## The task:
Wherever the word "BitVec" occurs in the listing, copy the whole line.

----

-- ==== Sys2Proof/Laws/Frame.lean ====
section
/-! SUPPORT. The frame of each write: every field but its destination and the event port is the same. -/

namespace Sys2Proof.Machine

@[simp] theorem sameButS_writeS (s : State) (w : BitVec 10) (new : Block) : s.SameButS (s.writeS w new) :=
  ⟨rfl, rfl, rfl, rfl, rfl, rfl, rfl⟩

@[simp] theorem sameButCT_writeCT (s : State) (w : BitVec 10) (new : Block) : s.SameButCT (s.writeCT w new) :=
  ⟨rfl, rfl, rfl, rfl, rfl, rfl, rfl⟩

@[simp] theorem sameButWord_writeWord (s : State) (w : BitVec 10) (i : Fin 44) (new : Word) :
    s.SameButWord i.val (s.writeWord w i new) := by
  refine ⟨fun k hk hne => ?_, rfl, rfl, rfl, rfl, rfl, rfl, rfl⟩
  rw [State.writeWord_W, Vector.getElem_set_ne _ _ (Ne.symm hne)]

/-- An operation neither reads nor writes the ports: it commutes with a change of them (44_sequencer.md R106). -/
theorem exec_operation_withInput {i : Instr} {s u : State} (j : Inputs) (h1 : i ≠ .start) (h2 : i ≠ .reset)
    (hu : exec i s = .next u) : exec i (s.withInput j) = .next (u.withInput j) := by
  cases i with
  | ksw i =>
    by_cases h : i.toNat < 44
    · rw [exec, execKsw_eq h] at hu ⊢
      injection hu with hu
      subst hu
      rfl
    · simp [exec, execKsw, h] at hu
  | ark r =>
    by_cases h : r.toNat < 11
    · rw [exec, execArk_eq h] at hu ⊢
      injection hu with hu
      subst hu
      rfl
    · simp [exec, execArk, h] at hu
  | lds | sub | shr | mix | stc =>
    injection hu with hu
    subst hu
    rfl
  | start => exact absurd rfl h1
  | reset => exact absurd rfl h2

end Sys2Proof.Machine
end

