/-- An operation other than STC leaves `CT` (20_memory.md R36). -/
theorem exec_operation_CT {i : Instr} {s u : State} (hstc : i ≠ .stc) (hstart : i ≠ .start) (hreset : i ≠ .reset)
    (hu : exec i s = .next u) : u.CT = s.CT := by
  cases i with
  | ksw n =>
    by_cases hn : n.toNat < 44
    · obtain rfl := Host.Outcome.next.inj ((execKsw_eq hn s).symm.trans hu)
      exact State.writeWord_CT s _ _ _
    · cases (execKsw_refused (Nat.not_lt.mp hn) s).symm.trans hu
  | ark r =>
    obtain ⟨-, rfl⟩ := execArk_eq_next hu
    exact State.writeS_CT s _ _
  | lds | sub | shr | mix =>
    obtain rfl := Host.Outcome.next.inj hu
    exact State.writeS_CT s _ _
  | stc => exact absurd rfl hstc
  | start => exact absurd rfl hstart
  | reset => exact absurd rfl hreset

end Sys2Proof.Machine

/-! Every step keeps the run invariant, by what a step can do, and the result of a run (44_sequencer.md R111, R112). -/

namespace Sys2Proof.Machine

theorem State.RunInvariant.of_sameRegisters {s t : State} (h : s.RunInvariant) (same : s.SameRegisters t) :
    t.RunInvariant := by
  obtain ⟨S, W, KEYR, PTR, CT, pc, ERR, ev, inputs⟩ := t
  obtain ⟨rfl, rfl, rfl, rfl, rfl, rfl, rfl⟩ := same
  exact ⟨h.canonical, h.zero_when_idle, h.schedule_prefix, h.schedule_complete, h.state_tracks, h.ct_zero, h.result⟩

theorem runInvariant_reset : State.reset.RunInvariant where
  canonical := ⟨rfl, by decide⟩
  zero_when_idle _ := ⟨rfl, rfl, rfl, rfl, rfl⟩
  schedule_prefix := nofun
  schedule_complete := by decide
  state_tracks := rfl
  ct_zero _ := rfl
  result := nofun

/-- An accepted START leads to the invariant from any state. -/
theorem runInvariant_acceptStart (s : State) : s.acceptStart.RunInvariant := by
  by_cases hlen : s.input.KEYLEN = 16
  · rw [acceptStart_of_length s hlen]
    exact
      { canonical := ⟨rfl, nofun, nofun⟩
        zero_when_idle := fun h => by simp [Position.kexp] at h
        schedule_prefix := fun _ => builtBelow_zero _
        schedule_complete := fun h => by simp [Position.kexp] at h
        state_tracks := rfl
        ct_zero := fun _ => rfl
        result := nofun }
  · rw [acceptStart_of_bad_length s hlen]
    exact
      { canonical := ⟨rfl, fun _ => rfl, fun _ => rfl⟩
        zero_when_idle := fun _ => ⟨rfl, rfl, rfl, rfl, rfl⟩
        schedule_prefix := nofun
        schedule_complete := fun h => by simp [Position.error] at h
        state_tracks := rfl
        ct_zero := fun _ => rfl
        result := nofun }

theorem State.RunInvariant.schedule_of_busy {s : State} (h : s.RunInvariant) (busy : s.pc.PH.isBusy = true)
    (built : s.pc.PH ≠ .kexp) : s.W = expand s.KEYR := by
  rcases s.pc.PH.isBusy_iff.mp busy with hp | hp | hp | hp
  · exact absurd hp built
  · exact h.schedule_complete (.inl hp)
  · exact h.schedule_complete (.inr (.inl hp))
  · exact h.schedule_complete (.inr (.inr (.inl hp)))

theorem State.RunInvariant.builtBelow {s : State} (h : s.RunInvariant) (busy : s.pc.PH.isBusy = true) :
    BuiltBelow s.KEYR s.W (wordsBuilt s.pc) := by
  unfold wordsBuilt
  split_ifs with kexp
  · exact h.schedule_prefix kexp
  · rw [h.schedule_of_busy busy kexp]
    exact fun i => (if_pos i.isLt).symm

/-- The position after a busy step is neither IDLE nor ERROR, and DONE after STC only (44_sequencer.md R105). -/
theorem PositionCase.next_phase {p q : Position} {i : Instr} (h : PositionCase p i q) :
    q.PH ≠ .idle ∧ q.PH ≠ .error ∧ (q.PH = .done → p = Position.store ∧ i = .stc) := by
  cases h <;> simp [Position.kexp, Position.load, Position.round, Position.store, Position.done]

theorem isReachable_runPosition {n : Nat} (h : n < 87) : (runPosition n).isReachable = true := by
  rcases Nat.lt_succ_iff_lt_or_eq.mp h with busy | rfl
  · exact Position.isReachable_iff.mpr (.inr (.inr (.inr ⟨n, busy, rfl⟩)))
  · rfl

theorem PositionCase.next_isReachable {p q : Position} {i : Instr} (h : PositionCase p i q) : q.isReachable = true := by
  obtain ⟨hlt, -, hq, -⟩ := h.at_index
  rw [hq]
  exact isReachable_runPosition (Nat.succ_lt_succ hlt)

/-- The operation of a busy position, with the move to the next one, keeps the invariant. -/
theorem State.RunInvariant.operation {s u : State} {i : Instr} {q : Position} (h : s.RunInvariant)
    (hc : PositionCase s.pc i q) (hu : exec i s = .next u) : (u.setPc q).RunInvariant := by
  obtain ⟨hstart, hreset⟩ := hc.ne_command
  obtain ⟨hkey, hpt, herr, -⟩ := exec_operation_frame hstart hreset hu
  obtain ⟨notIdle, notError, onlyStc⟩ := hc.next_phase
  obtain ⟨-, errMatches⟩ := h.canonical
  have busy := hc.isBusy
  have notErrorBefore : s.pc.PH ≠ .error := fun hp => by simp [hp, Phase.isBusy] at busy
  have notDoneBefore : s.pc.PH ≠ .done := fun hp => by simp [hp, Phase.isBusy] at busy
  have noErr : s.ERR ≠ .invalidKeyLength := mt errMatches.mp notErrorBefore
  have built : BuiltBelow u.KEYR u.W (wordsBuilt q) := hkey ▸ hc.builds hu (h.builtBelow busy)
  have tracks : u.S = stateAt (expand u.KEYR) u.PTR q :=
    hkey ▸ hpt ▸ hc.tracks hu (h.schedule_of_busy busy) h.state_tracks
  have builtTo (e : q.PH = .kexp) : BuiltBelow u.KEYR u.W q.KI.toNat := wordsBuilt_of_kexp e ▸ built
  have complete (e : q.PH ≠ .kexp) : u.W = expand u.KEYR := BuiltBelow.complete (wordsBuilt_of_ne_kexp e ▸ built)
  exact
    { canonical := ⟨hc.next_isReachable, fun e => absurd (herr ▸ e) noErr, fun e => absurd e notError⟩
      zero_when_idle := fun e => absurd e (not_or.mpr ⟨notIdle, notError⟩)
      schedule_prefix := builtTo
      schedule_complete := fun e => complete fun kexp => by
        rcases e with e | e | e | e <;> cases kexp.symm.trans e
      state_tracks := tracks
      ct_zero := fun notDone => by
        have other : i ≠ .stc := by
          rintro rfl
          exact notDone (congrArg Position.PH hc.eq_done)
        exact (exec_operation_CT other hstart hreset hu).trans (h.ct_zero notDoneBefore)
      result := fun done => by
        obtain ⟨hp, rfl⟩ := onlyStc done
        obtain rfl := Host.Outcome.next.inj hu
        have value : s.S = stateAt (expand s.KEYR) s.PTR Position.store := hp ▸ h.state_tracks
        exact ⟨value.trans (encrypt_eq_lastRound s.KEYR s.PTR).symm, rfl⟩ }

/-- Every step keeps the run invariant. -/
theorem State.RunInvariant.step {s t : State} (h : s.RunInvariant) (ht : Machine.step s = .next t) :
    t.RunInvariant := by
  rcases step_cases ht with ⟨-, rfl⟩ | ⟨-, -, -, rfl⟩ | ⟨-, -, -, rfl⟩ | ⟨-, -, _, i, q, u, rfl, hc, hu, rfl⟩
  · exact runInvariant_reset.of_sameRegisters ⟨rfl, rfl, rfl, rfl, rfl, rfl, rfl⟩
  · exact (runInvariant_acceptStart s).of_sameRegisters ⟨rfl, rfl, rfl, rfl, rfl, rfl, rfl⟩
  · exact h.of_sameRegisters ⟨rfl, rfl, rfl, rfl, rfl, rfl, rfl⟩
  · exact (h.operation hc hu).of_sameRegisters ⟨rfl, rfl, rfl, rfl, rfl, rfl, rfl⟩

/-- In DONE the invariant says what the run has computed (44_sequencer.md R111). -/
theorem State.RunInvariant.result_of_done {s : State} (h : s.RunInvariant) (hpc : s.pc = Position.done) :
    s.CT = encrypt s.KEYR s.PTR ∧ s.W = expand s.KEYR ∧ s.S = s.CT ∧ s.ERR = .none := by
  have done : s.pc.PH = .done := congrArg Position.PH hpc
  obtain ⟨-, errMatches⟩ := h.canonical
  obtain ⟨ciphertext, same⟩ := h.result done
  refine ⟨ciphertext, h.schedule_complete (.inr (.inr (.inr done))), same, ?_⟩
  cases herr : s.ERR with
  | none => rfl
  | invalidKeyLength => cases (errMatches.mp herr).symm.trans done

/-- A run that starts ends in DONE after 87 steps, in the run invariant and with the sampled key and plaintext. -/
theorem run_to_done {s : State} (hs : s.Starting) (hr : ∀ k ≤ 86, (s.inputOf k).RST = false) :
    ∃ t, run 87 s = .next t ∧ t.RunInvariant ∧ t.pc = Position.done ∧ t.KEYR = s.input.KEY ∧ t.PTR = s.input.PT := by
  obtain ⟨t, ht, hpc, hkey, hpt⟩ := run_at_runPosition hs le_rfl hr
  obtain ⟨hw, hr0, hstart, -⟩ := hs
  obtain ⟨u, hu, hut⟩ := run_succ_eq_next ht
  obtain rfl := Host.Outcome.next.inj ((step_of_start hw hr0 hstart).symm.trans hu)
  have begun := (runInvariant_acceptStart s).of_sameRegisters (t := s.acceptStart.popInputs)
    ⟨rfl, rfl, rfl, rfl, rfl, rfl, rfl⟩
  exact ⟨t, ht, run_keeps (fun _ _ h => h.step) begun hut, hpc, hkey, hpt⟩
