-- ==== Sys2Proof/Config.lean ====
section
/-! DEFINITION. The fixed parameters of HUFFCORE (00_scope.md R6), its identity (10_state.md R21), and the free
values that stand for what the spec calls UNSPEC (10_state.md R50, 93_implementation_defined.md section 2). -/

namespace Sys2Proof

/-- NODE_CAP: 511 nodes, indices 0..510 (R6). -/
abbrev Config.nodeCap : Nat := 511

/-- HEAP_CAP: 512 entries (R6). -/
abbrev Config.heapCap : Nat := 512

/-- MAX_CODE_LEN: 64 bits (R6). -/
abbrev Config.maxCodeLen : Nat := 64

/-- HDR_BYTES: 1032 (R6). -/
abbrev Config.hdrBytes : Nat := 1032

/-- What ID reads: "HUFF" (R21). -/
abbrev Config.idValue : Word := 0x48554646#32

/-- What VERSION reads: 1.0 (R21). -/
abbrev Config.versionValue : Word := 0x00010000#32

/-- DMEM_SIZE for the parameter k: 2^(12 + k), so that the twelve values of k are exactly the powers of two from
2^12 to 2^23 that R6 allows. -/
abbrev Config.dmemSize (k : Fin 12) : Nat := 2 ^ (12 + k.val)

/-- DESIGN CHOICE (log 2): State.reset is that of the reference configuration, DMEM_SIZE = 2^20 (R6). Safe: every
meaning works for every k, and no statement about all states rests on this value. -/
abbrev Config.referenceDmemLog : Fin 12 := 8

/-! Free values: no body, so nothing can be proved of what they are. `epoch` counts reset assertions, `draw` counts
draws; the second argument is the location. -/

/-- DMEM[a] after a reset, until it is written (R50, U2; log 3). -/
opaque Config.unspecDmem (epoch : Nat) (a : Nat) : Byte

/-- CMDWORD at reset (R50, U3; log 4). -/
opaque Config.unspecCmdword (epoch : Nat) : Word

/-- TOTAL at reset (R50, U3; log 4). -/
opaque Config.unspecTotal (epoch : Nat) : DWord

/-- FREQ at reset (R50, U3; log 4). -/
opaque Config.unspecFreq (epoch : Nat) : Vector Word 256

/-- CODE at reset (R50, U3; log 4). -/
opaque Config.unspecCode (epoch : Nat) : Vector CodeEntry 256

/-- VISITED and the walk stack at reset (R50, U6; log 7). -/
opaque Config.unspecWalkAtReset (epoch : Nat) : Walk

/-- VISITED and the walk stack after a walk (R45, U6; log 7). -/
opaque Config.unspecWalk (draw : Nat) : Walk

/-- What a bus read that the spec leaves open returns, in the bits its location has (R79, R80, R82, U4, U5, U7; log 5,
log 8). -/
opaque Config.unspecRead (draw : Nat) : Word

/-- Which of the running command's phases a STATUS read while busy reports (R27, U8; log 8). -/
opaque Config.unspecPhase (draw : Nat) : Nat

/-- Whether a transaction issued while reset is asserted is answered BERR (R280, U9; log 9). -/
opaque Config.unspecBerr (draw : Nat) : Bool

/-- A node at an index the arena has not allocated (R41; log 6). -/
opaque Config.unspecNode (i : NodeIx) : Node

/-- A heap slot at or above PQ_SIZE (R42; log 6). -/
opaque Config.unspecSlot (k : Nat) : NodeIx

end Sys2Proof
end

----

## Written reply:
@[simp] theorem sameButS_writeS (s : State) (w : BitVec 10) (new : Block) : s.SameButS (s.writeS w new) :=
@[simp] theorem sameButCT_writeCT (s : State) (w : BitVec 10) (new : Block) : s.SameButCT (s.writeCT w new) :=
@[simp] theorem sameButWord_writeWord (s : State) (w : BitVec 10) (i : Fin 44) (new : Word) :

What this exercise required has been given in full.